Thomas, do you happen to know if any of the SGI systems that we support
had buggy early R4k chips?
> > It seems like a reasonable idea to me, but the details would have to be
> > sorted out, because where a chipset high-resolution counter is available
> > we want to factor it in, and otherwise we need to extract the right bits
> > from the CP0 Random register, either 13:8 for the R3k or 5:0 for the R4k.
>
> One thing we could do here that would seemingly cover all the cases
> without losing _that_ much would be:
>
> return (random_get_entropy_fallback() << 13) | ((1<<13) - read_c0_random());
Except this would have to be:
return (random_get_entropy_fallback() << 14) | ((1<<14) - read_c0_random());
of course, as bit 13 is still one of the active ones in the R3k CP0 Random
register.
> Or in case the 13 turns out to be wrong on some hardware, we could
> mitigate the effect with:
>
> return (random_get_entropy_fallback() << 13) ^ ((1<<13) - read_c0_random());
There are two variants only of the CP0 Random register that we can ever
encounter, as it's been de-facto standardised in early 1990s already and
then written down in the MIPSr1 architecture specification ~2000. So I
think it may make sense to actually handle them both explictitly with
individual calculations, possibly conditionalised on a CONFIG setting or
`cpu_has_3kex', because kernels that support the two variants of the MMU
architecture are mutually incompatible.
Ah, there's that buggy non-compliant JZ4740 chip too. I guess we can
figure out how many CP0 Random bits it implements, though it may be worth
noting that architecturally the register is not required to decrement, so
again it may be good to double-check how the JZ4740 selects the values
there.
I think the check for a buggy CP0 timer in `can_use_mips_counter' should
also be qualified with !(CONFIG_CPU_MIPS32 || CONFIG_CPU_MIPS64), which
will reduce the function to a constant 1 for the overwhelming majority of
systems out there, without a need to refer to CP0 PRId every time.

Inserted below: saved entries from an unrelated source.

/-- The flow's packets draw on a shared bucket: its shaper is of kind 1, and it has not moved to the other half (R314). -/
def sharedShaper (h : HalfId) (x : Half) (f : FlowSt) (r : Record) : Option ShaperSt :=
  if flShaper r == 0 || hHalf f.port != h || rd (x.record (flShaper r)) 16 1 != 1 then none
  else x.obj.shaper? (hIndex (flShaper r))

/-- The bucket that governs a flow of the half (R314); a flow of the other half has its own here. -/
def flowBucket (h : HalfId) (x : Half) (flow : Handle) (f : FlowSt) : Bucket :=
  if hHalf flow != h then f.bucket
  else match sharedShaper h x f (x.record flow) with
    | some v => v.bucket
    | none => f.bucket

/-- Charges wire bytes to the bucket that governs a flow (R315). -/
def chargeBucket (h : HalfId) (flow : Handle) (f : FlowSt) (wire : Nat) (x : Half) : Half :=
  let take := fun (b : Bucket) => let b := bucketAt x.clk.now b; { b with balance := b.balance - wire * bucketByte }
  if hHalf flow != h then updFlowAt h flow (fun f => { f with bucket := take f.bucket }) x
  else match sharedShaper h x f (x.record flow) with
    | some v => updShaper v.index (fun v => { v with bucket := take v.bucket }) x
    | none => updFlowAt h flow (fun f => { f with bucket := take f.bucket }) x

/-! Picture ticks and mirrored state (R302). -/

/-- The mirrored state of a flow of the half. -/
def mirrorOf (h : HalfId) (x : Half) (f : FlowSt) : Mirror :=
  let r := x.record (flowH h f.index)
  let e := x.record (flStream r)
  let p := esPeriod x.running e
  { picture := f.picture, firstMissingCtu := f.firstMissingCtu, open_ := f.pictureOpen, ssrc := f.ssrc, nextSeq := f.nextSeq
    timestampOffset := BitVec.ofNat 32 (rd r 68 4), lastTick := f.lastTick, codec := esCodec e, cols := esCols e, rows := esRows e
    anchor := esAnchor x.running e, num := p.1, den := p.2, step := esDivisor e
    frame := f.frame, openFrame := f.openFrame, references := esReferences e, sets := f.sets }

/-- The tick time of the picture after the last one; for a flow that has sent none, of the first at or after a time. -/
def nextPictureTick (m : Mirror) (now : Nat) : Nat :=
  if m.num == 0 || m.den == 0 then now
  else if m.lastTick == 0 then tickTime m.anchor m.num m.den (firstTickFrom m.anchor m.num m.den now)
  else tickTime m.anchor m.num m.den (firstTickFrom m.anchor m.num m.den m.lastTick + max 1 m.step)

/-- The mirrored state of a flow by handle. -/
def flowMirror (h : HalfId) (x : Half) (flow : Handle) (f : FlowSt) : Option Mirror :=
  if hHalf flow == h then some (mirrorOf h x f)
  else f.mirror.map (fun m => { m with picture := f.picture, firstMissingCtu := f.firstMissingCtu, open_ := f.pictureOpen, lastTick := f.lastTick,
                                            frame := f.frame, openFrame := f.openFrame })

/-- The RTP timestamp of a picture (R294). -/
def rtpTime (offset tick : Nat) : Nat := (offset + tick * 9 / 100000) % 0x100000000

/-! Wire bytes (R295, R311). -/

/-- The payload limit of R295. -/
def payloadLimit (r : Record) : Nat := flMaxDatagram r - (if flV6 r then 40 else 20) - 52

/-- The wire bytes of an RTP packet with a payload; the cue element takes 32 bytes, and a frame has at least 64. -/
def wireBytes (r : Record) (payload : Nat) (cue : Bool) : Nat :=
  let datagram := payload + 12 + (if cue then 32 else 0) + 8 + (if flV6 r then 40 else 20)
  max 64 (datagram + 18 + (if rd r 56 2 == 0 then 0 else 4)) + 20

/-! Undercoat (R303 to R305). -/

/-- FLOW_UNDERCOAT: entered (1) or left (2), cause (log 13), sequence number, pictures sent. -/
def undercoatEvent (h : HalfId) (flow : Handle) (way cause : Nat) (seq : W16) (n : Nat) (s : State) : State :=
  event h 0x050A sevWarning flow (le 4 way ++ le 4 cause ++ le 4 seq.toNat ++ le 4 n) s

/-- Appends packets of undercoat of one picture, numbered from the flow's next sequence number; the last ends the picture. -/
def undercoatPackets (h : HalfId) (flow : Handle) (picture tick : Nat) (sizes : List Nat) (x : Half) : Half :=
  updFlowAt h flow (fun f =>
    let pk := sizes.zipIdx.map (fun p => ({ seq := f.nextSeq + BitVec.ofNat 16 p.2, wire := p.1, ready := x.clk.now, picture := picture
                                            tick := tick, unitFirst := true, pictureLast := p.2 + 1 == sizes.length, undercoat := true } : Packet))
    { f with queue := f.queue ++ pk, nextSeq := f.nextSeq + BitVec.ofNat 16 sizes.length }) x

/-- The slices that finish a partly sent picture: one per CTU row or four macroblock rows from the first missing one (R304). -/
def flatRows (m : Mirror) : Nat := if m.cols == 0 then 0 else m.rows - m.firstMissingCtu / m.cols

/-- The free wire bytes of `n` flat-fill packets. -/
def flatSizes (free n : Nat) : List Nat := (List.range n).map (fun k => 84 + Config.flatFillBytes (free + k) % 9236)

/-- A partly sent picture is finished, or for AV1 the rest of its temporal unit is dropped and renumbered (R304). -/
def finishOpen (h : HalfId) (flow : Handle) (s : State) : State :=
  match flowAt h (s.half h) flow with
  | none => s
  | some f =>
    match flowMirror h (s.half h) flow f with
    | none => s
    | some m =>
      if !f.pictureOpen then s
      else if m.codec == 3 then
        s.upd h (updFlowAt h flow (fun f =>
          let cut := f.queue.filter (fun p => p.picture == f.picture)
          { f with queue := f.queue.filter (fun p => p.picture != f.picture), pictureOpen := false
                   nextSeq := f.nextSeq - BitVec.ofNat 16 cut.length }))
      else
        let n := flatRows m
        let s := emit h (.flatFill flow ((List.range n).map (fun k => if k == 0 then m.firstMissingCtu else (m.firstMissingCtu / m.cols + k) * m.cols))) s
        let s := s.upd h (undercoatPackets h flow f.picture f.lastTick (flatSizes s.free n))
        { s with free := s.free + n }.upd h (updFlowAt h flow (fun f => { f with
          pictureOpen := false, frame := { f.openFrame with finished := true } }))

/-- A flow enters undercoat (R303). Causes (log 13): 1 encoder halted, 2 its half failed, 3 stream stopped, 4 stream shed. -/
def enterUndercoat (h : HalfId) (flow : Handle) (cause : Nat) (s : State) : State :=
  match flowAt h (s.half h) flow with
  | none => s
  | some f =>
    if f.path == .undercoat || f.path == .standby || f.path == .stranded || f.path == .stopped then s
    else
      let s := finishOpen h flow s
      let seq := match flowAt h (s.half h) flow with | some f => f.nextSeq | none => 0
      undercoatEvent h flow 1 cause seq 0
        (s.upd h (updFlowAt h flow (fun f => { f with path := .undercoat, undercoatPics := 0, awaitIdr := true })))

/-- Leaves undercoat at the first picture that the encoder hands on again (R303). -/
def leaveUndercoat (h : HalfId) (flow : Handle) (s : State) : State :=
  match flowAt h (s.half h) flow with
  | none => s
  | some f =>
    if f.path != .undercoat then s
    else
      let path := if f.port == flPort (flowRec h (s.half h) flow) then FlowPath.primary else .secondary
      undercoatEvent h flow 2 0 f.nextSeq f.undercoatPics
        (s.upd h (updFlowAt h flow (fun f => { f with path := path, awaitIdr := false })))

/-- The numbers after an undercoat picture, and the picture (R305). After a picture finished under R304 it refers to the one before that. -/
def undercoatFrame (codec : Nat) (f : FrameState) : FrameState :=
  if codec == 3 then { f with finished := false } else { f with order := f.order + 1, finished := false }

def undercoatContent (codec : Nat) (sets : List HeadUnit) (f : FrameState) : UndercoatPic :=
  match codec with
  | 1 => .hevc (f.order + 1) (if f.finished then some [-2] else none) (setsTimed sets)
  | 2 => .h264 ((f.order + 1) % 256) 2 (if f.finished then some ((f.order - 1) % 256) else none) (setsTimed sets)
  | _ => .av1 f.shownSlot (f.slots.getD f.shownSlot (0, 0)).1 (setsTimed sets)

/-- UNDERCOAT_PICTURE_TICK (R305): one picture per picture period, of at most 256 + N / 4 bytes, absorbed by the rate model of the
stream as a coded picture (R303). -/
def execUndercoatPictureTick (h : HalfId) (flow : Handle) (s : State) : Out :=
  .next (
    let x := s.half h
    match flowAt h x flow with
    | none => s
    | some f =>
      match flowMirror h x flow f with
      | none => s
      | some m =>
        let tick := nextPictureTick m x.clk.now
        if f.path != .undercoat || x.clk.now < tick || removedAt x flow tick || x.boot.inReset || x.env.running.isNone || x.bri.tetherStopped then s
        else
          let r := flowRec h x flow
          let size := Config.undercoatBytes s.free % (257 + m.cols * m.rows / 4)
          let limit := max 1 (payloadLimit r)
          let n := max 1 (ceilDiv size limit)
          let sizes := (List.range n).map (fun k => wireBytes r (min limit (size - k * limit)) false)
          let stream := flStream r
          let s := { s with free := s.free + 1 }.upd h (fun x =>
            let x := undercoatPackets h flow (f.picture + 1) tick sizes x
            let x := updFlowAt h flow (fun f => { f with
              picture := f.picture + 1, lastTick := tick, undercoatPics := f.undercoatPics + 1, firstMissingCtu := 0
              frame := undercoatFrame m.codec f.frame
              counts := { f.counts with undercoat := sat32 f.counts.undercoat } }) x
            let x := count (28 + hIndex f.port % 2) 0x16 1 x
            let first : Option FlowSt := x.obj.flows.find? (fun g => flStream (x.record (flowH h g.index)) == stream)
            if hHalf flow == h && first.any (fun (g : FlowSt) => g.index == f.index) then updEncode (hIndex stream) (fun e => { e with
              rate := (modelAdvance x.running (x.record stream) e.rate e.k (8 * size)).1, k := (e.k + 1) % 0x100000000 }) x
            else x)
          emit h (.undercoatPicture flow tick (undercoatContent m.codec m.sets m.frame)) s)

/-! Secondary ports and copies (R306 to R309). -/

/-- A flow has no path (R306): its packets are dropped, counted and its sequence numbers taken back. Causes as FLOW_STRANDED. -/
def strand (h : HalfId) (flow : Handle) (cause : Nat) (s : State) : State :=
  match flowAt h (s.half h) flow with
  | none => s
  | some f =>
    if f.path == .stranded then s
    else
      let t := s.upd h (updFlowAt h flow (fun f => { f with
        path := .stranded, queue := [], nextSeq := f.sentSeq + 1
        counts := { f.counts with stranded := satAdd f.counts.stranded (f.queue.filter (fun p => p.pictureLast)).length } }))
      if removedAt (s.half h) flow (s.now h) then t else event h 0x050C sevAlarm flow (le 4 cause) t

/-- FLOW_MOVED with its cause (log 13): 1 port down, 2 half lost, 3 FLOW_MOVE, 4 take-over. -/
def movedEvent (h : HalfId) (flow src dst : Handle) (cause : Nat) (seq : W16) (s : State) : State :=
  event h 0x0509 sevWarning flow (le 4 src.toNat ++ le 4 dst.toNat ++ le 4 cause ++ le 4 seq.toNat) s
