/-! The spar hand-off (R302, R308, R457). -/

/-- MIRROR_STATE_RECEIVED (R302): the half keeps the mirrored state of a flow of the other half, with its record. -/
def execMirrorStateReceived (h : HalfId) (flow : Handle) (m : Mirror) (s : State) : Out :=
  .next (
    let x := s.half h
    if hHalf flow == h || x.boot.inReset || !s.sparWorks then s
    else
      let r := (s.half h.other).record flow
      let cls := flowClass (s.half h.other) r
      let prm := flowParams (s.half h.other) r
      let fresh : FlowSt := { index := hIndex flow, path := .standby, port := 0, ssrc := m.ssrc, nextSeq := m.nextSeq, sentSeq := m.nextSeq - 1 }
      s.upd h (fun x =>
        let x := if (flowAt h x flow).isSome then x else { x with obj := { x.obj with foreign := x.obj.foreign ++ [fresh] } }
        updFlowAt h flow (fun f => { f with
          mirror := some m, copyOf := r, cls := cls, ssrc := m.ssrc
          bucket := if f.path == .standby then bucketNew prm.1 prm.2 x.clk.now else f.bucket
          nextSeq := if f.path == .standby then m.nextSeq else f.nextSeq
          frame := if f.path == .standby then m.frame else f.frame
          openFrame := if f.path == .standby then m.openFrame else f.openFrame, sets := m.sets }) x))

/-- PARTNER_COPY_RECEIVED (R306, R308): a packet of a moved flow, sent on this half's port, or of the partner copy of a guarded flow of
this half, held until it is sent from the other copy or two pictures old. It keeps the stamp of the encode engine (R324).
`bytes` is none where no buffer is free: no copy is made then, and the partner copy cannot be used until its next picture (R376). -/
def execPartnerCopyReceived (h : HalfId) (flow : Handle) (seq : W16) (picture : Nat) (bytes : Option Nat) (s : State) : Out :=
  .next (
    if !s.sparWorks || (s.half h).boot.inReset then s
    else match flowAt h (s.half h) flow with
      | none => s
      | some f =>
        let now := s.now h
        if hHalf flow != h then
          let own := flowAt h.other (s.half h.other) flow
          let p : Packet := match own.bind (fun g => g.queue.find? (fun k => k.seq == seq)) with
            | some k => { k with held := false }
            | none => { seq := seq, wire := bytes.getD 0, ready := now, picture := picture, tick := f.lastTick, unitFirst := false, pictureLast := false }
          let s := s.upd h.other (updFlowAt h.other flow (fun g => { g with queue := g.queue.filter (fun k => k.seq != seq) }))
          if bytes.isNone then s else s.upd h (updFlowAt h flow (fun f => { f with
            queue := f.queue ++ [p], nextSeq := seq + 1, picture := picture, lastTick := p.tick, pictureOpen := !p.pictureLast }))
        else
          let partner := flPartner ((s.half h).record flow)
          let src := (flowAt h.other (s.half h.other) partner).bind (fun g => g.queue.find? (fun k => k.seq == seq))
          let p : Packet := match src with
            | some k => { k with held := false }
            | none => { seq := seq, wire := bytes.getD 0, ready := now, picture := picture, tick := f.lastTick, unitFirst := false, pictureLast := false }
          let young := fun (l : List Packet) => l.filter (fun q => picture < q.picture + 2)
          -- The half's own encoder codes nothing before its restart: its numbers go on after the partner's.
          let idle : Bool := match (s.half h).obj.encode? (hIndex (flStream ((s.half h).record flow))) with
            | some e => e.run == .halted || e.restartAt.any (fun t => decide (p.tick < t))
            | none => false
          s.upd h (updFlowAt h flow (fun f =>
            if !seqAfter seq f.sentSeq || f.path == .standby then f
            else if bytes.isNone then { f with copyMissed := some picture, copies := [] }
            else if f.copyMissed.any (fun m => picture ≤ m) then f
            else if f.copyFrom == h then { f with copyMissed := none, copies := young f.copies ++ [p] }
            else { f with copyMissed := none, queue := f.queue ++ [p], nextSeq := if idle then seq + 1 else f.nextSeq })))

/-- UNIT_ANNOUNCEMENT_RECEIVED (R457): kept and acknowledged. -/
def execUnitAnnouncementReceived (h : HalfId) (a : UnitAnnouncement) (s : State) : Out :=
  .next (
    if !s.sparWorks || (s.half h).boot.inReset || hHalf a.flow == h then s
    else
      let r := (s.half h.other).record a.flow
      let fresh : FlowSt := { index := hIndex a.flow, path := .standby, port := 0, ssrc := 0, nextSeq := a.firstSeq, sentSeq := a.firstSeq - 1, copyOf := r }
      emit h (.announcementAck a.flow) (s.upd h (fun x =>
        let x := if (flowAt h x a.flow).isSome then x else { x with obj := { x.obj with foreign := x.obj.foreign ++ [fresh] } }
        updFlowAt h a.flow (fun f => { f with acked := some a }) x)))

> As mentioned in the 1/xx patch of this series,
> random_get_entropy_fallback() should call the highest resolution thing.
> We then shave off the least-changing bits and stuff in the
> faster-changing bits from read_c0_random(). Then, in order to keep it
> counting up instead of down, we do the subtraction there.
Isn't it going to be an issue for an entropy source that the distribution
of values obtained from the CP0 Random bit-field is not even, that is some
values from the 6-bit range will never appear?
> What do you think of this plan?
Otherwise it makes absolute sense to me.
Maciej